-- ==== Sys2Proof/Machine/Sampling.lean ====
section
/-!
DEFINITION. Candidate lists and the K slot (14 R343 to R350).
-/

namespace Sys2Proof.Machine

open Sys2Proof

/-- Whether pair x stands strictly before pair y in list order (R343). -/
def pairBefore (x y : Lane × Lane) : Bool :=
  let a := fmtF32.decode x.1.toNat
  let b := fmtF32.decode y.1.toNat
  fltVal b a || (!fltVal a b && x.2.ult y.2)

/-- A pair put into a list after its equals. -/
def pairInsert (x : Lane × Lane) (l : List (Lane × Lane)) : List (Lane × Lane) :=
  match l with
  | [] => [x]
  | y :: t => if pairBefore x y then x :: y :: t else y :: pairInsert x t

/-- `cd.mrg` (R347): new pairs in lane order merged into a list; NaN values are dropped and set IV. -/
def CandList.merge (l : CandList) (new : List (Lane × Lane)) : CandList × Flags :=
  let isNan := fun (p : Lane × Lane) => (fmtF32.decode p.1.toNat).isNan
  let s := (new.filter fun p => !isNan p).foldl (fun a p => pairInsert p a) l.pairs
  ({ l with pairs := s.take l.kcap }, fIf (new.any isNan) fIV)

def Ctx.cand (x : Ctx) (n : Nat) : CandList := mapGet .init x.cds n

def Ctx.setCand (x : Ctx) (n : Nat) (l : CandList) : Ctx := { x with cds := mapSet .init x.cds n l }

/-- Merges lanes into list `n`: those of `sel`, with indexes from `base`. -/
def State.mergeList (s : State) (n : Nat) (base : Nat) (sel : List Nat) (f : Nat → Nat) : State :=
  let new := sel.map fun i => (BitVec.ofNat 32 (f i), BitVec.ofNat 32 (base + i))
  let (l, fl) := (s.me.cand n).merge new
  (s.upd fun x => x.setCand n l).flag fl

/-- `rng.set` (R345). -/
def execRngSet (o : OpRngSet) (s : State) : Host.Outcome State Fault Refusal :=
  guarded s o.gd skip fun s => do
    let a ← s.rdS o.a
    let b ← s.rdS o.b
    return s.updRegs fun r => { r with seedk := if o.wk then a else r.seedk, cgctr := if o.wc then b else r.cgctr }

/-- `cd.clr` (R346). -/
def execCdClr (o : OpCdClr) (s : State) : Host.Outcome State Fault Refusal :=
  guarded s o.gd skip fun s => do
    let a ← s.rdS o.a
    let cap := if 1 ≤ a.toNat && a.toNat ≤ 63 then a.toNat else 64
    return s.upd fun x => x.setCand o.cd.toNat ⟨[], cap, false⟩

/-- `cd.mrg` (R347). -/
def execCdMrg (o : OpCdMrg) (s : State) : Host.Outcome State Fault Refusal :=
  guarded s o.gd (fun s => s.drop o.a) fun s => do
    let (a, s) ← s.src o.a
    let b ← s.rdS o.b
    let m := s.mask o.msk
    return s.mergeList o.cd.toNat b.toNat ((List.range 64).filter fun i => m.getLsbD i) (lane a)

/-- `cd.top` (R348). -/
def execCdTop (o : OpCdTop) (s : State) : Host.Outcome State Fault Refusal :=
  guarded s o.gd (fun s => s.zeros o.d 2) fun s =>
    let l := (s.me.cand o.cd.toNat).pairs
    let at' := fun (i : Nat) => l.getD i (0x7FC00000, 0xFFFFFFFF)
    s.dsts o.d [ofLanes ((List.range 64).map fun i => (at' i).1.toNat), ofLanes ((List.range 64).map fun i => (at' i).2.toNat)]

/-- The Gumbel variate of a column or an index (03 R98), with key, tag and index base as the bundle was dispatched. -/
def State.noise (s : State) (kind i : Nat) : Nat :=
  let d : DrawSrc := { key := s.old.r.seedk, tag := wbits s.old.r.cgctr 40 24, kind := kind, round := 0, hop := 0 }
  gumbel (d.gen (wbits s.old.r.cgctr 0 40 + i))

/-- `cd.arg` (R349). -/
def execCdArg (o : OpCdArg) (s : State) : Host.Outcome State Fault Refusal :=
  guarded s o.gd skip fun s =>
    let l := s.me.cand o.cd.toNat
    let s' : State :=
      if l.pairs.isEmpty || l.void then (s.wrS o.d (BitVec.allOnes 64)).wrG o.gp false
      else
        let ys := l.pairs.map fun p => if o.gum then fmtF32.add .rne 0 p.1.toNat (s.noise 3 p.2.toNat) else ⟨p.1.toNat, 0⟩
        let y := fun (i : Nat) => fmtF32.decode ((ys.getD i ⟨0, 0⟩).bits)
        let q := (List.range l.pairs.length).foldl (fun b i => if fltVal (y b) (y i) then i else b) 0
        let (v, i) := l.pairs.getD q (0, 0)
        ((s.wrS o.d (v ++ i)).wrG o.gp true).flag (joinFlags ys)
    .ok (if o.adv then s'.consume (2 ^ 24) else s')

/-- Whether the exact sum v + t is below v0 (R350); none for −∞ + ∞. -/
def relBelow (v t v0 : FVal) : Option Bool :=
  match v, t with
  | .inf true, .inf false => none
  | .inf n, _ => some (fltVal (.inf n) v0)
  | _, .inf n => some (fltVal (.inf n) v0)
  | .fin n1 m1 e1, .fin n2 m2 e2 => some (fltVal (addFin .rne n1 m1 e1 n2 m2 e2) v0)
  | _, _ => some false

/-- `cd.thr` (R350). -/
def execCdThr (o : OpCdThr) (s : State) : Host.Outcome State Fault Refusal :=
  guarded s o.gd skip fun s => do
    let a ← s.rdS o.a
    let t := fmtF32.decode (a.toNat % 2 ^ 32)
    let l := s.me.cand o.cd.toNat
    let bad := t.isNan || (o.relt && fltVal t (.fin false 0 0))
    let v0 := fmtF32.decode ((l.pairs.headD (0, 0)).1.toNat)
    let below := fun (p : Lane × Lane) =>
      let v := fmtF32.decode p.1.toNat
      if o.relt then relBelow v t v0 else some (fltVal v t)
    let keep := if bad then l.pairs else l.pairs.filter fun p => below p != some true
    let iv := bad || l.pairs.any fun p => below p == none
    let s := s.upd fun x => x.setCand o.cd.toNat { l with pairs := keep }
    return (s.wrS o.d (BitVec.ofNat 64 keep.length)).flag (fIf iv fIV)

end Sys2Proof.Machine
end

ACTIVITY ▸
Copy out, from the data above, each line where the string "into" is present.

EXERCISE RESULT ▸
/-- A pair put into a list after its equals. -/
/-- `cd.mrg` (R347): new pairs in lane order merged into a list; NaN values are dropped and set IV. -/
/-- Merges lanes into list `n`: those of `sel`, with indexes from `base`. -/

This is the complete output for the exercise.